My expectations for you

  • ask lots of questions
  • take advantage of resources to help you learn
    • this includes working with others!
  • engage with what we are all doing together during class
  • work towards independent learning

My expectations for me

  • creating an inclusive and accessible classroom
  • providing resources needed to learn the material
  • providing prompt and clear feedback
  • doing my best to make class worth your time
  • clearly communicating

What to expect from this course

  • everyone comes with different knowledge and skills – figure out what helps you learn the best in this course
  • independent learning and learning from documentation is part of the course
  • coding involves unique challenges, frustrations, and satisfaction!

“Unplugged” Warmup

Statistical computing involves…

  • understanding data structures
    • i.e. “what you have to work with”
  • developing an algorithm
    • i.e. “what you want the computer to do”
  • knowing the syntax of a specific language
    • i.e. “how to tell the computer what to do so it will understand”
  • improving efficiency of your code

Not just syntax

All of these skills improve as the others improve and we will work on all of them in this course!

Paper Planes

  1. Work with the person next to you & introduce yourself!

  2. Write a set of instructions to fold a paper airplane

  1. Swap the instructions with the pair next to you
  2. Follow their instructions as literally as possible to fold a plane

Intro to R

What is R?

  • R is a programming language designed originally for statistical analyses.
  • R is open source

What’ going on with R?

R’s strengths are…

  • handling data with lots of different types of variables.

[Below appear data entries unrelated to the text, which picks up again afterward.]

/-- SB_HND_NEW (R217). -/
def execSbHndNew (c pid site : Nat) (len : Word) (s : State) : Res :=
  match s.dev.casts.find c with
  | none => .next s
  | some k =>
    let bound := 8 + s.dev.wayTo c site
    match ((k.site site).bank?).bind fun b => b.alloc len.toNat with
    | none => .next { s with dev := s.dev.replyWithin bound c pid 0 0 }
    | some (i, b) =>
      .next { s with dev := (s.dev.modBank c site fun _ => b).replyWithin bound c pid (handleOf site i (b.hnd.get {} i).gen) 0 }

/-- SB_HND_GIVE (R218): at commit, every committed STL of the thread being performed, HOLDER becomes 1. -/
def execSbHndGive (c : Nat) (h : Word) (s : State) : Res :=
  match (s.dev.casts.find c).bind fun k => k.current h with
  | none => .next s
  | some e => .next { s with dev := s.dev.modBank c (hndSite h) fun b => { b with hnd := b.hnd.set {} (hndIx h) { e with elem := true } } }

/-- SB_HND_TAKE (R218): 1 for a stale handle, 2 when the thread holds it, else HOLDER becomes 0. -/
def execSbHndTake (c pid : Nat) (h : Word) (s : State) : Res :=
  let bound := 8 + s.dev.wayTo c (hndSite h)
  match (s.dev.casts.find c).bind fun k => k.current h with
  | none => .next { s with dev := s.dev.replyWithin bound c pid 1 0 }
  | some e =>
    if e.elem then
      .next { s with dev := (s.dev.modBank c (hndSite h) fun b =>
        { b with hnd := b.hnd.set {} (hndIx h) { e with elem := false } }).replyWithin bound c pid 0 0 }
    else .next { s with dev := s.dev.replyWithin bound c pid 2 0 }

/-- SB_HND_DROP (R219). -/
def execSbHndDrop (c : Nat) (h : Word) (s : State) : Res :=
  match (s.dev.casts.find c).bind fun k => k.current h with
  | none => .next s
  | some _ => .next { s with dev := s.dev.modBank c (hndSite h) fun b => b.free (hndIx h) }

/-! ### The address generator (R227, R228) -/

/-- Bytes of the parameter buffer as a number. -/
def parmField (parm : BitVec 2048) (byte n : Nat) : Nat := field parm (8 * byte) (8 * n)

/-- A stride of 32 bits, signed. -/
def stride (x : Nat) : Word := (BitVec.ofNat 32 x).signExtend 64

/-- A bound of 0 acts as 1. -/
def boundOf (x : Nat) : Nat := max 1 x

/-- A descriptor latched from byte 32 × DOFF: counters zero, a new sweep. -/
def latchGen (parm : BitVec 2048) (doff : Nat) : AddrGen :=
  let o := 32 * doff
  { latched := true, active := true, base := BitVec.ofNat 64 (parmField parm o 8)
    bnd0 := boundOf (parmField parm (o + 8) 2), bnd1 := boundOf (parmField parm (o + 10) 2)
    bnd2 := boundOf (parmField parm (o + 12) 2), bnd3 := boundOf (parmField parm (o + 14) 2)
    str0 := stride (parmField parm (o + 16) 4), str1 := stride (parmField parm (o + 20) 4)
    str2 := stride (parmField parm (o + 24) 4), str3 := stride (parmField parm (o + 28) 4) }

/-- The address under the counters. -/
def AddrGen.addr (g : AddrGen) : Word :=
  g.base + BitVec.ofNat 64 g.k0 * g.str0 + BitVec.ofNat 64 g.k1 * g.str1 + BitVec.ofNat 64 g.k2 * g.str2 + BitVec.ofNat 64 g.k3 * g.str3

/-- The counters stand at the final address of the sweep. -/
def AddrGen.final (g : AddrGen) : Bool := g.k0 + 1 == g.bnd0 && g.k1 + 1 == g.bnd1 && g.k2 + 1 == g.bnd2 && g.k3 + 1 == g.bnd3

/-- The counters advance, k3 innermost; the firing at the final address ends the sweep. -/
def AddrGen.advance (g : AddrGen) : AddrGen :=
  if g.final then { g with active := false, k0 := 0, k1 := 0, k2 := 0, k3 := 0 }
  else if g.k3 + 1 < g.bnd3 then { g with k3 := g.k3 + 1 }
  else if g.k2 + 1 < g.bnd2 then { g with k3 := 0, k2 := g.k2 + 1 }
  else if g.k1 + 1 < g.bnd1 then { g with k3 := 0, k2 := 0, k1 := g.k1 + 1 }
  else { g with k3 := 0, k2 := 0, k1 := 0, k0 := g.k0 + 1 }
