-- ==== Sys2Proof/Machine/Operators.lean ====
section
/-!
DEFINITION. The fibre stream operators (R312 to R339): the grammar check, the processes of the twelve kinds, memory through the
bound bank, SKIP, and malformations.
-/
namespace Sys2Proof.Machine

/-! ### Fibre tokens (R312) -/

def tokCrd (t : Token) : Nat := field (tokWord t) 32 32
def tokRef (t : Token) : Nat := field (tokWord t) 0 32
def tokLevel (t : Token) : Nat := field t.ctl 0 3
/-- NONE. -/
def refNone : Nat := 2 ^ 32 - 1
/-- DATA(crd, low), STOP(j), DONE. -/
def fibData (crd low : Nat) : Token := narrowTok 0 0 (BitVec.ofNat 64 (2 ^ 32 * crd + low % 2 ^ 32))
def fibStop (j : Nat) : Token := narrowTok 1 (j % 8) 0
def fibDone : Token := narrowTok 2 0 0

/-! ### Fields (R315 to R318) -/

/-- The option bit MODE[12]; SCR; the site of the bound bank; DOFF. -/
def soOpt (ecw : BitVec 128) : Bool := bitAt ecw 12
def soScr (ecw : BitVec 128) : Bool := bitAt ecw 5
def soBank (n : Nat) (ecw : BitVec 128) : Nat :=
  let x0 := siteX n / 6 * 6
  let y0 := siteY n / 6 * 6
  match field ecw 3 2 with
  | 0 => siteNo (x0 + 2) y0
  | 1 => siteNo (x0 + 4) (y0 + 2)
  | 2 => siteNo (x0 + 2) (y0 + 4)
  | _ => siteNo (x0 + 3) (y0 + 5)
def soDoff (ecw : BitVec 128) : Nat := field ecw 0 3

/-- The fields of K. -/
def kRankA (k : BitVec 32) : Nat := field k 0 4
def kRankB (k : BitVec 32) : Nat := field k 4 4
def kRop (k : BitVec 32) : Nat := field k 16 2
def kRank (k : BitVec 32) (p : InPort) : Nat :=
  match p with
  | .b => kRankB k
  | _ => kRankA k
def kOrdered (k : BitVec 32) (p : InPort) : Bool :=
  match p with
  | .b => bitAt k 9
  | _ => bitAt k 8

/-- The kind has a descriptor in this configuration: for DROP, RANGE alone has one (R318). -/
def soDescribed (ecw : BitVec 128) : Bool :=
  match ecwOp ecw with
  | 0x01 => true
  | 0x02 => true
  | 0x07 => true
  | 0x08 => true
  | 0x09 => ecwFmt ecw == 0
  | _ => false

/-- The level that the operator reads is dense (R318). R327 describes a dense LOCATE, but R318 names no bit for it: the model takes
MODE[13] (DESIGN CHOICE, log entry 27), which R315 and R319 keep at zero in every context that loads. -/
def soDense (ecw : BitVec 128) : Bool :=
  match ecwOp ecw with
  | 0x01 => soOpt ecw
  | 0x02 => bitAt ecw 13
  | _ => false

/-- The memory kinds (R318). -/
def soMemory (ecw : BitVec 128) : Bool :=
  match ecwOp ecw with
  | 0x01 => !soDense ecw
  | 0x02 => !soDense ecw
  | 0x07 => true
  | 0x08 => true
  | _ => false

/-- B is used under this ROP: by INTERSECT, UNION and REPEAT, by REDUCE with DOT, by DROP with PRED (R318). -/
def soUsesB (op rop : Nat) : Bool := op == 3 || op == 4 || op == 5 || (op == 6 && rop == 1) || (op == 9 && rop == 1)

/-- A latched K is malformed with PARAM (R316). -/
def soBadParam (ecw : BitVec 128) (k : BitVec 32) : Bool :=
  let op := ecwOp ecw
  let a := kRankA k
  let b := kRankB k
  let rop := kRop k
  let rank := match op with
    | 0x01 => decide (a ≤ 7)
    | 0x05 => decide (a ≤ 7)
    | 0x07 => decide (a ≤ 8)
    | 0x0A => decide (2 ≤ a ∧ a ≤ 8)
    | 0x0C => a == 0
    | _ => decide (1 ≤ a ∧ a ≤ 8)
  let rankB := if soUsesB op rop then b == (if op = 5 then a + 1 else a) else b == 0
  let ropOk := match op with
    | 0x06 => true
    | 0x0A => rop != 1
    | 0x09 => decide (rop ≤ 1) && (rop == 0) == (ecwFmt ecw == 0)
    | _ => rop == 0
  !(rank && rankB && ropOk && soUsesB op rop == ecwIn ecw .b && (op != 9 || rop == 1 || !ecwOut ecw .z) && field k 10 6 == 0
    && field k 18 14 == 0)

/-! ### The grammar (R313, R323) -/

/-- A token of the stream: not ERROR, RECONF or DRAIN. -/
def inStream (t : Token) : Bool := movable t

/-- A narrow token checked against a stream of rank `rank`: the subcode it fails with, or the input after it. -/
def soGrammar (rank : Nat) (ordered : Bool) (i : SoIn) (t : Token) : Except Nat SoIn :=
  let i' := { i with started := true, checked := true }
  match tokName t with
  | .index => .error 7
  | .stop =>
    let j := tokLevel t
    if rank ≤ j then .error 2
    else if i.done || i.top then .error 4
    else .ok { i' with prev := none, top := j + 1 == rank }
  | .done => if i.done then .error 4 else if i.top then .ok { i' with done := true, top := false } else .error 3
  | _ =>
    if i.done || i.top then .error 4
    else
      match i.prev with
      | some p => if ordered && decide (tokCrd t ≤ p) then .error 1 else .ok { i' with prev := some (tokCrd t), top := rank == 0 }
      | none => .ok { i' with prev := some (tokCrd t), top := rank == 0 }
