/-- The thread as the sender of a command to an engine; the command is numbered when it leaves. -/
def Shot.sender (sh : Shot) : Sender := { cast := sh.c, requester := sh.k.requester }

def execGrpNew (p : Pred) (a : Target) (s : State) : Res :=
  fire (.grpNew p a) s fun d sh =>
    let pid := sh.k.th.nextId
    d.belowLimit sh ((d.newId sh.c).effectWithin sh (Config.openDelay d.free) fun delay =>
      .defer .grpNew pid a 0 false groupLane false delay (.seGrpNew sh.sender pid sh.a sh.b))

def execGrpJoin (p : Pred) (a : Target) (s : State) : Res :=
  fire (.grpJoin p a) s fun d sh =>
    let pid := sh.k.th.nextId
    d.belowLimit sh ((d.newId sh.c).effectWithin sh (Config.openDelay d.free) fun delay =>
      .defer .grpJoin pid a 0 false groupLane false delay (.seGrpJoin sh.sender pid sh.a))

def execGrpLeave (p : Pred) (s : State) : Res :=
  fire (.grpLeave p) s fun d sh =>
    d.asMember sh (d.effectWithin sh (Config.openDelay d.free) fun delay => .leave sh.a delay)

def execGrpFree (p : Pred) (s : State) : Res :=
  fire (.grpFree p) s fun d sh =>
    d.asMember sh (d.effectWithin sh (Config.openDelay d.free) fun delay => .issue groupLane false delay (.seGrpFree sh.sender sh.a))

def execGrpBar (p : Pred) (o : MemOrder) (sc : Scope) (s : State) : Res :=
  fire (.grpBar p o sc) s fun d sh => d.asMember sh (d.effect sh (.wait (.grpBar sh.a o sc)))

def execGrpMark (p : Pred) (o : MemOrder) (sc : Scope) (s : State) : Res :=
  fire (.grpMark p o sc) s fun d sh =>
    d.asMember sh (d.effectWithin sh (Config.openDelay d.free) fun delay =>
      .issue groupLane (MemOrder.releases o) delay (.seGrpMark sh.sender sh.a sh.b o sc))

def execWaitBit (p : Pred) (o : MemOrder) (sc : Scope) (s : State) : Res :=
  fire (.waitBit p o sc) s fun d sh => d.effect sh (.wait (.waitBit sh.a sh.b o sc))

def execWaitBitAll (p : Pred) (o : MemOrder) (sc : Scope) (s : State) : Res :=
  fire (.waitBitAll p o sc) s fun d sh => d.effect sh (.wait (.waitBitAll sh.a o sc))

/-! ### The instructions of atomics and counters (R362 to R367) -/

/-- An operation of its code (R363). -/
def atomOp (c : Nat) : Option AtomOp :=
  match c with
  | 0 => some .add
  | 1 => some .and
  | 2 => some .or
  | 3 => some .xor
  | 4 => some .mins
  | 5 => some .maxs
  | 6 => some .minu
  | 7 => some .maxu
  | 8 => some .swap
  | 9 => some .fadd
  | 10 => some .fmin
  | 11 => some .fmax
  | _ => none

/-- The float operations. -/
def isFloatOp (o : AtomOp) : Bool := o == .fadd || o == .fmin || o == .fmax

/-- The size of a code SZ that atomics allow. -/
def atomSize (c : Nat) : Option Size :=
  match c with
  | 2 => some .b4
  | 3 => some .b8
  | _ => none

/-- Host memory admits ADD, SWAP and CAS (R364). -/
def hostAtomic (k : AtomKind) : Bool :=
  match k with
  | .rmw op _ => op == .add || op == .swap
  | .cas _ _ => true

/-- The checks of an atomic when it fires: alignment, translation as a store, the region (R364). -/
def Dev.atAtom (m : Memory) (d : Dev) (sh : Shot) (size : Size) (kind : AtomKind) (k : Dev → Placed → Dev) : Dev :=
  if sh.a.toNat % Size.bytes size ≠ 0 then d.slotTrap sh 0x07 sh.a 0
  else
    match Dev.translate m d sh.k.via sh.k.tenant sh.a .store with
    | (.error f, d) => d.slotTrap sh 0x08 sh.a (f.syndrome .store 0 sh.k.tenant) (sub := BitVec.ofNat 8 f.sub)
    | (.ok p, d) => if paRegion p.pa = 1 ∧ !hostAtomic kind then d.slotTrap sh 0x0F sh.word 0 else k d p

/-- The request of an atomic. -/
def Shot.atomReq (sh : Shot) (p : Placed) (size : Size) (kind : AtomKind) (o : MemOrder) (sc : Scope) (reply : ReplyTo) : AtomReq :=
  { agent := .thread sh.c, requester := sh.k.requester, tenant := sh.k.tenant, pa := p.pa, rpl := p.rpl, size := size, kind := kind,
    order := o, scope := sc, reply := reply }

/-- ATOM and CAS at commit: a command that awaits its reply. -/
def Dev.deferAtom (d : Dev) (sh : Shot) (p : Placed) (size : Size) (kind : AtomKind) (o : MemOrder) (sc : Scope)
    (b a : Target) : Dev :=
  let pid := sh.k.th.nextId
  (d.newId sh.c).effectWithin sh (Config.openDelay d.free) fun delay =>
    .defer (.atom sh.a) pid a b (MemOrder.acquires o) 0 (MemOrder.releases o) delay
      (.seAtomic (sh.atomReq p size kind o sc (.pending sh.c pid)))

  • making nice and complex data visualizations.

  • having cutting-edge statistical methods available to users.

R’s weaknesses are…

  • performing non-analysis programming tasks, like website creation (python, ruby, …).

  • hyper-efficient numerical computation (matlab, C, …).

  • being a simple tool for all audiences (SPSS, STATA, JMP, minitab, …).

But wait!

Packages

The heart and soul of R are packages.

  • These are “extra” sets of code that add new functionality to R when installed.
  • “base” R refers to functions that are in the R software, and do not require a package.

Open-Source

Importantly, R is open-source.

  • There is no company that owns R, like there is for SAS or Matlab.
  • This means packages are created by users like you and me!
  • “Official” R packages live on the Comprehensive R Archive Network, or CRAN.
  • But anyone can write and share new code in “package form”

Open-Source

Being a good open-source citizen means…

  • sharing your code publicly when possible (later in this course, we’ll learn about GitHub!).
  • contributing to public projects and packages, as you are able.
  • creating your own packages, if you can.
  • using R for ethical and respectful projects.

Intro to

Let’s get into it!

  • If you have RStudio installed on your computer, open it now.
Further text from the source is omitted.